A Falsifiable Geometric–Thermodynamic Framework for Emergent Cosmic Acceleration

We present a falsifiable, test-driven framework to assess the hypothesis that latetime cosmic acceleration emerges from the thermodynamic and geometric properties of spacetime rather than from a fundamental cosmological constant. The manuscript is organized into three operational criteria. Criterion A reconstructs the background expansion directly from model-independent data without assuming a fundamental Λ. Criterion B tests whether the reconstructed background is internally consistent with the observed linear growth of structure under standard General Relativity.
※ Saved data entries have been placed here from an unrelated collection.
/-! ### Temperatures and the health record (R402, R403) -/

/-- Band of a die temperature. -/
def tempBand (s : State) (t : Int) : Nat :=
  let m : Int := (mdTempMax s.felt.desc : Nat)
  if t < 25 then 0 else if t < 40 then 1 else if t < 55 then 2 else if t < 70 then 3 else if t < 80 then 4 else if t < m then 5
  else if t < m + 10 then 6 else 7

/-- A die's temperature is read, once a second. -/
def dieTemp (s : State) (die : Nat) (t : Int) : State :=
  if !(s.die die).used then s
  else
    let m : Int := (mdTempMax s.felt.desc : Nat)
    let x := s.die die
    let hot := decide (t ≥ m) || (x.hot && decide (t > m - 5))
    let s := s.mapFelt fun f => { f with dies := f.dies.put die { x with
      temp := t, hot := hot, maxTemp := max x.maxTemp t, maxAt := if t > x.maxTemp then rtc s else x.maxAt } }
    (s.bumpSat .fltDThist (8 * die + tempBand s t) 1).eventIf (decide (t ≥ m)) .fltEvent 0 7

def execDieTempRead (temps : List (Nat × Int)) (s : State) : Out := .next (temps.foldl (fun s e => dieTemp s e.1 e.2) s)

/-- Registers of the health record. -/
def healthRegs : List Reg :=
  [.fltDThist, .fltDCorr, .fltDRetry, .fltDSoft, .fltDRebuild, .fltDUncorr, .fltDPfail, .fltDEfail, .fltDRetired]

/-- The health record is written to device space. -/
def healthWrite (s : State) : State :=
  if !s.felt.ready then s
  else s.mapFelt fun f => { f with
    health := s.regs.ro.filter fun e => healthRegs.any fun r => r.ctorIdx == e.1 / 262144
    healthTemps := f.dies.map fun d => (d.1, (d.2.maxTemp, d.2.maxAt)) }

def execHealthRecordWrite (s : State) : Out := .next (healthWrite s)

end Sys2Proof.Machine
end

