-- ==== Sys2Proof/Machine/Dispatch.lean ====
section
/-! DEFINITION. The dispatch: one arm per command, each a direct call of the command's meaning. -/
namespace Sys2Proof.Machine
open Sys2Proof
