/-- Damaged data, the ledger, the log and health (R577, R578, R594, R595, R603 to R606). -/
def Obligations.DamageAndLedgerComplete : Prop :=
  (∀ (s : State) (n p i x : Nat), exec (.poisonedDataRead n (.slotRecord p i x)) s = .next (skipSlot (faultRecord s 0x07 0 0 0 [p] []) n x)) ∧
  (∀ (s : State) (n p i x : Nat), exec (.poisonedDataRead n (.attrWord p i x)) s = .next ((skipAttr (faultRecord s 0x07 0 0 0 [p] []) n x).updShard p i
    fun sh => putVersion sh x true (s.epoch.cur + 1) [] (attrNewest sh x))) ∧
  (∀ (s : State) (n p i x : Nat), exec (.poisonedDataRead n (.adjacency p i x)) s = .next ((skipAdj (faultRecord s 0x07 0 0 0 [p] []) n x).updShard p i
    fun sh => putVersion sh x false (s.epoch.cur + 1) ((sh.ckpt.map fun c => c.adj.getD x []).getD []) 0)) ∧
  (∀ (s : State) (n p i b : Nat), exec (.poisonedDataRead n (.idMapBucket p i b)) s = .next (cutBatch (faultRecord s 0x07 0 0 0 [p] []) n)) ∧
  (∀ (s : State) (n p i x : Nat) (sh : Shard), shardOf s p i = some sh → exec (.poisonedDataRead n (.norm p i x)) s = .next (
    if needsNorm sh.desc.numrec then skipSlot (faultRecord s 0x05 0 0 0 [p] []) n x else markPartial (faultRecord s 0x05 0 0 0 [p] []) n)) ∧
  (∀ (s : State) (n w rg : Nat), exec (.poisonedDataRead n (.crcShadow w rg)) s = .next (rgDamage s (2 ^ 18 * w + rg) 0)) ∧
  (∀ (s : State) (n p i x : Nat), exec (.poisonedDataRead n (.latent p i x)) s = .next ((t2Poison (faultRecord s 0x05 0 0 0 [p] [])
    (((shardOf s p i).bind fun sh => sh.latents.get x).getD [])).updShard p i fun sh => { sh with latents := sh.latents.del x })) ∧
  (∀ (s : State) (n i sw : Nat) (r : Resident), s.model.resident[i]? = some r → r.lost = false → r.done = true →
    exec (.poisonedDataRead n (.weights i sw)) s = .next ((t2Poison (faultRecord s 0x0C 0 0 0 (boundParts s r.digest) []) (swatchSpans r sw)).mapModel fun m => { m with
      resident := m.resident.map fun x => if x.digest = r.digest then { x with poison := addSet x.poison sw } else x })) ∧
  (∀ (s : State) (n q : Nat) (x : Query), s.host.queries.get q = some x →
    exec (.poisonedDataRead n (.workArea q)) s = .next (restartQuery (faultRecord s 0x04 0 0 0 [x.part] []) q)) ∧
  (∀ (s : State) (n : Nat), exec (.poisonedDataRead n .feltMap) s = .next (faultRecord s 0x07 0 0 0 [] [])) ∧
  (∀ (s : State) (n p i x : Nat) (sh : Shard), shardOf s p i = some sh →
    exec (.poisonedDataRead n (.hotAdjacency p i x)) s = .next (hotWrite (faultRecord s 0x05 0 0 0 [p] []) sh x (sh.adj.getD x []))) ∧
  (∀ (s : State) (n p i : Nat) (sh : Shard), shardOf s p i = some sh → sh.phase = .serving → s.host.cmds = [] →
    exec (.poisonedDataRead n (.descriptor p i)) s = .next ((faultRecord s 0x07 0 0 0 [p] []).updShard p i fun sh =>
      if sh.phase = .serving then { sh with lost := true } else sh)) ∧
  (∀ (s : State) (n p l : Nat), ((s.ledger p).recs.any fun r => r.lseq == l) = true →
    ∃ t, exec (.poisonedDataRead n (.ledger p l)) s = .next t ∧ ((t.ledger p).recs.any fun r => r.lseq == l) = false ∧
      t.ro .rasPLedgerLost p = s.ro .rasPLedgerLost p + 1) ∧
  (∀ s : State, usneaUp s = true →
    exec .persistentLogCopy s = .next ((((s.ras.logWait.take (s.fld .rasCfg 0 2 10)).foldl logRecord s).mapRas fun x => { x with
      logWait := (s.ras.logWait.drop (s.fld .rasCfg 0 2 10)).take (s.ras.logHeld - s.fld .rasCfg 0 2 10)
      logHeld := s.ras.logHeld - s.fld .rasCfg 0 2 10 }).eventIf
        (decide ((s.ras.logWait.drop (s.fld .rasCfg 0 2 10)).length > s.ras.logHeld - s.fld .rasCfg 0 2 10)) .rasEvent 0 8)) ∧
  (∀ (s : State) (n : Nat) (c : Cmd), s.host.cmds.get n = some c → usneaUp s = false → c.phase ≠ .done → s.usnea.waitCmds.contains n = true →
    ∃ t, exec (.adminWaitTimeout n) s = .next t ∧ endedWith t n stFaultedNone ∧ t.usnea.waitCmds.contains n = false) ∧
  (∀ (s : State) (n k : Nat) (c : Cmd), admittedAs s n c 0xB0 → usneaUp s = true → 64 ≤ eResultLen c.entry →
    k = min ((eResultLen c.entry - 64) / 128) (1024 - eArg1 c.entry) →
    ∃ t d, exec (.healthLog n) s = .next t ∧ t.host.cmds.get n = some d ∧ d.phase = .done ∧ d.status = stOk ∧ d.progress = k ∧
      d.result = c.result ++ [(0, healthDevice s ++ (List.range k).flatMap fun i => healthDie s (eArg1 c.entry + i))]) ∧
  (∀ (s : State) (n : Nat) (c : Cmd), admittedAs s n c 0xB1 → c.byPf = true →
    ∃ t d, exec (.ledgerRead n) s = .next t ∧ t.host.cmds.get n = some d ∧ d.phase = .done ∧ d.status = stOk ∧
      d.progress = (ledgerFrom s (eArg0 c.entry) (eArg1 c.entry) (eResultLen c.entry)).length ∧
      d.result = c.result ++ [(0, (ledgerFrom s (eArg0 c.entry) (eArg1 c.entry) (eResultLen c.entry)).flatMap lrecBytes)])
Criterion C1 closes the program for a concrete realization by estimating, from observations, the single dimensionless parameter that controls the acceleration scale in the Jacobson-motivated holographic dark energy (HDE) completion. Using Pantheon+ Type Ia supernovae and the DESI 2024 combined BAO likelihood (ALL, full covariance), we obtain an empirical best fit cbest = 0.95 with χ2 min = 914.327 for the adopted SN+BAO likelihood pipeline (real-data run). These results do not by themselves validate an emergent-acceleration ontology, but they implement the intended logic of the program: The hypothesis is made testable, the parameter is measurable, and any future thermodynamic first-principles prediction for c becomes a direct pass/fail target.